Local experts http://www.flickr.com/photos/tortuga767/

If you want to discover something new. try talking to someone old.

“I have 2 sons, they all live in the city now. The oldest is a teacher now, he calls me sometimes. The younger son said he might come visit. The doctor says I should walk around to help my heart. I miss them..” and she started to cry so I asked her about her house and if she had a garden.

“Oh, yes, the roses are doing well – you can come and see..”

This was a conversation I had with an old woman in a village on the Canary Islands but head to any small village in Europe and there’s a fair chance that old people will walk up to you and start talking. Occupying park benches and wandering the piazzas, they’re frequently widowed, their kids have deserted and time has left them behind like crabs in rock pools. Only, for them, the sea won’t ever return…
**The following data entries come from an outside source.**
-- ==== Sys2Proof/Machine/Dispatch.lean ====
section
/-! DEFINITION. What each step does: one arm for each constructor, each a call of its meaning. -/
namespace Sys2Proof.Machine
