/-- R97, R98, R224, R211, R225, R226: a fence whose guard passes somewhere, with no held write before its release, advances the
issue set: after a release beyond the core none of the core's writes is on its way, and after an acquire beyond it the core has no
copy of a line. In fence.full.sys no write that cwb marked is then on its way either. A fence whose guard fails orders nothing.
osb makes the lanes with a pixel identity that hold no section wait for theirs, and ose makes those that hold one release it. -/
def Obligations.FencesAndSections : Prop :=
  ∀ (s : State) (v : View) (o : Operands), s.view? = some v →
    let p := v.passing o
    let kind := o.mod.toNat % 4
    let scope := bitField o.mod.toNat 2 3
    let quiet (t : State) : Prop := t.results = s.results ∧ Claims.Accessed s t (Claims.reach s [])
    (p = 0 → ∃ t, exec (.fence o) s = .next t ∧ { t with waves := s.waves } = s ∧ Claims.Advanced v o v.active t) ∧
    (p ≠ 0 → (kind = 0 ∨ v.heldRelease (some scope) = false) →
      ∃ t, exec (.fence o) s = .next t ∧ quiet t ∧ Claims.Advanced v o v.active t ∧
        (kind ≠ 0 → 2 ≤ scope → ∀ w ∈ t.writes, w.agent.core ≠ some v.ic.core ∨ w.uid = 0) ∧
        (kind ≠ 1 → 2 ≤ scope → ∀ x ∈ t.l1, x.core ≠ v.ic.core) ∧
        (kind = 2 → scope = 5 → t.cwbPending v.ic.core = false)) ∧
    (∃ t, exec (.osb o) s = .next t ∧ quiet t ∧ Claims.Moved v o v.active 0 (fun i x y =>
      y = { x with pc := v.ic.pc + 12
                   wait := if p.getLsbD i && (x.pixel.isSome && !x.holds) then .ordered else x.wait }) t) ∧
    (v.heldRelease (if p = 0 then none else some 3) = false → ∃ t, exec (.ose o) s = .next t ∧ quiet t ∧ Claims.Moved v o v.active 0 (fun i x y =>
      y = { x with pc := v.ic.pc + 12, holds := x.holds && !p.getLsbD i
                   sectionDone := x.sectionDone || (x.holds && p.getLsbD i) }) t)

/-- R227, R109: sbwait makes each lane whose guard passes wait while a command in flight touches its range, which R202 admits;
sbq leaves 1 outstanding where one does and 0 elsewhere; await waits for a token. Nothing else changes. -/
def Claims.CommandWaits : Prop :=
  ∀ (s : State) (v : View) (o : Operands), s.view? = some v →
    let ok : Prop := ∀ i, (v.passing o).getLsbD i = true → (v.scoreRange o i).isSome = true
    (ok → ∃ t, exec (.sbwait o) s = .next t ∧ Claims.AdvancedWaiting v o s (v.passing o) (fun i =>
      .scoreboard (v.scoreOf o i).1 (v.scoreOf o i).2.1 (v.scoreOf o i).2.2) t) ∧
    (ok → v.resultsFull = false → ∃ t, exec (.sbq o) s = .next t ∧ Claims.LeftLater v o 0 (fun i =>
      out32 (if s.cmds.any fun c => c.ranges.any fun r => r.blk = (v.scoreOf o i).1 &&
        overlaps r.lo r.len (v.scoreOf o i).2.1 (v.scoreOf o i).2.2 then 1 else 0)) t) ∧
    (∃ t, exec (.await o) s = .next t ∧ Claims.AdvancedWaiting v o s (v.passing o) (fun i => .await (v.src32 .int 0 o.a i)) t)
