@[simp] theorem mapCmd_agenda (s : State) (c : Cmd) (f : Cmd → Cmd) : (s.mapCmd c f).agenda = s.agenda := rfl
@[simp] theorem mapCmd_free (s : State) (c : Cmd) (f : Cmd → Cmd) : (s.mapCmd c f).free = s.free := rfl
@[simp] theorem mapCmd_now (s : State) (c : Cmd) (f : Cmd → Cmd) : (s.mapCmd c f).now = s.now := rfl
@[simp] theorem mapCmd_cur (s : State) (c : Cmd) (f : Cmd → Cmd) : (s.mapCmd c f).cur = s.cur := rfl
@[simp] theorem mapCmd_serial (s : State) (c : Cmd) (f : Cmd → Cmd) : (s.mapCmd c f).serial = s.serial := rfl
@[simp] theorem mapCmd_mem (s : State) (c : Cmd) (f : Cmd → Cmd) : (s.mapCmd c f).mem = s.mem := rfl
@[simp] theorem mapCmd_waves (s : State) (c : Cmd) (f : Cmd → Cmd) : (s.mapCmd c f).waves = s.waves := rfl
@[simp] theorem mapCmd_blocks (s : State) (c : Cmd) (f : Cmd → Cmd) : (s.mapCmd c f).blocks = s.blocks := rfl
@[simp] theorem mapCmd_clubars (s : State) (c : Cmd) (f : Cmd → Cmd) : (s.mapCmd c f).clubars = s.clubars := rfl
@[simp] theorem mapCmd_launches (s : State) (c : Cmd) (f : Cmd → Cmd) : (s.mapCmd c f).launches = s.launches := rfl
@[simp] theorem mapCmd_ctxs (s : State) (c : Cmd) (f : Cmd → Cmd) : (s.mapCmd c f).ctxs = s.ctxs := rfl
@[simp] theorem mapCmd_parts (s : State) (c : Cmd) (f : Cmd → Cmd) : (s.mapCmd c f).parts = s.parts := rfl
@[simp] theorem mapCmd_queues (s : State) (c : Cmd) (f : Cmd → Cmd) : (s.mapCmd c f).queues = s.queues := rfl
@[simp] theorem mapCmd_results (s : State) (c : Cmd) (f : Cmd → Cmd) : (s.mapCmd c f).results = s.results := rfl
@[simp] theorem mapCmd_writes (s : State) (c : Cmd) (f : Cmd → Cmd) : (s.mapCmd c f).writes = s.writes := rfl
@[simp] theorem mapCmd_dirty (s : State) (c : Cmd) (f : Cmd → Cmd) : (s.mapCmd c f).dirty = s.dirty := rfl
@[simp] theorem mapCmd_homes (s : State) (c : Cmd) (f : Cmd → Cmd) : (s.mapCmd c f).homes = s.homes := rfl
@[simp] theorem mapCmd_l1 (s : State) (c : Cmd) (f : Cmd → Cmd) : (s.mapCmd c f).l1 = s.l1 := rfl
@[simp] theorem mapCmd_past (s : State) (c : Cmd) (f : Cmd → Cmd) : (s.mapCmd c f).past = s.past := rfl
@[simp] theorem mapCmd_tlb (s : State) (c : Cmd) (f : Cmd → Cmd) : (s.mapCmd c f).tlb = s.tlb := rfl
@[simp] theorem mapCmd_invals (s : State) (c : Cmd) (f : Cmd → Cmd) : (s.mapCmd c f).invals = s.invals := rfl
@[simp] theorem mapCmd_tasks (s : State) (c : Cmd) (f : Cmd → Cmd) : (s.mapCmd c f).tasks = s.tasks := rfl
@[simp] theorem mapCmd_cores (s : State) (c : Cmd) (f : Cmd → Cmd) : (s.mapCmd c f).cores = s.cores := rfl
@[simp] theorem mapCmd_rays (s : State) (c : Cmd) (f : Cmd → Cmd) : (s.mapCmd c f).rays = s.rays := rfl
@[simp] theorem mapCmd_images (s : State) (c : Cmd) (f : Cmd → Cmd) : (s.mapCmd c f).images = s.images := rfl
@[simp] theorem mapCmd_owners (s : State) (c : Cmd) (f : Cmd → Cmd) : (s.mapCmd c f).owners = s.owners := rfl
@[simp] theorem mapCmd_pages (s : State) (c : Cmd) (f : Cmd → Cmd) : (s.mapCmd c f).pages = s.pages := rfl
@[simp] theorem mapCmd_mp (s : State) (c : Cmd) (f : Cmd → Cmd) : (s.mapCmd c f).mp = s.mp := rfl
@[simp] theorem mapCmd_boot (s : State) (c : Cmd) (f : Cmd → Cmd) : (s.mapCmd c f).boot = s.boot := rfl
@[simp] theorem mapCmd_gulnos (s : State) (c : Cmd) (f : Cmd → Cmd) : (s.mapCmd c f).gulnos = s.gulnos := rfl
@[simp] theorem mapCmd_display (s : State) (c : Cmd) (f : Cmd → Cmd) : (s.mapCmd c f).display = s.display := rfl
@[simp] theorem mapCmd_health (s : State) (c : Cmd) (f : Cmd → Cmd) : (s.mapCmd c f).health = s.health := rfl
@[simp] theorem mapCmd_ringlet (s : State) (c : Cmd) (f : Cmd → Cmd) : (s.mapCmd c f).ringlet = s.ringlet := rfl
@[simp] theorem mapCmd_storage (s : State) (c : Cmd) (f : Cmd → Cmd) : (s.mapCmd c f).storage = s.storage := rfl
@[simp] theorem mapCmd_met (s : State) (c : Cmd) (f : Cmd → Cmd) : (s.mapCmd c f).met = s.met := rfl
@[simp] theorem mapCmd_thermal (s : State) (c : Cmd) (f : Cmd → Cmd) : (s.mapCmd c f).thermal = s.thermal := rfl
@[simp] theorem mapCmd_telem (s : State) (c : Cmd) (f : Cmd → Cmd) : (s.mapCmd c f).telem = s.telem := rfl
@[simp] theorem mapCmd_scores (s : State) (c : Cmd) (f : Cmd → Cmd) : (s.mapCmd c f).scores = s.scores := rfl
@[simp] theorem mapCmd_schedAt (s : State) (c : Cmd) (f : Cmd → Cmd) : (s.mapCmd c f).schedAt = s.schedAt := rfl
@[simp] theorem mapCmd_vectors (s : State) (c : Cmd) (f : Cmd → Cmd) : (s.mapCmd c f).vectors = s.vectors := rfl
@[simp] theorem mapCmd_msix (s : State) (c : Cmd) (f : Cmd → Cmd) : (s.mapCmd c f).msix = s.msix := rfl
@[simp] theorem mapCmd_answer (s : State) (c : Cmd) (f : Cmd → Cmd) : (s.mapCmd c f).answer = s.answer := rfl
@[simp] theorem mapCmd_poisoned (s : State) (c : Cmd) (f : Cmd → Cmd) : (s.mapCmd c f).poisoned = s.poisoned := rfl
It’s an old adage that travel to rural areas or poorer countries is like time travel. Traditions and customs that have faded out in modern times can stillbe found in full swing. People tend to be more religious, values are often more conservative and though the internet is sewing seeds of change anywhere a cable can reach these days, there are worlds that exist in pockets of time.

Yet as we travel to learn about new cultures, we often neglect to talk to the old people around us. I found myself chatting to a 62 year old woman in the street in England the other day and she confessed that she wasn’t used to washing much in the winter.

“When I grew up we had no hot water and my mother used to take her first bath of the year in April.”

I learnt that they slept 7 to a room and her father would fall asleep in a kneeling position wherever he was. They’d had no indoor toilet and instead used a bucket outside which was then emptied onto a compost heap a little while away. Just hours before I’d been researching permaculture compost toilets on the internet and now I learnt that it was nothing new, just forgotten knowledge.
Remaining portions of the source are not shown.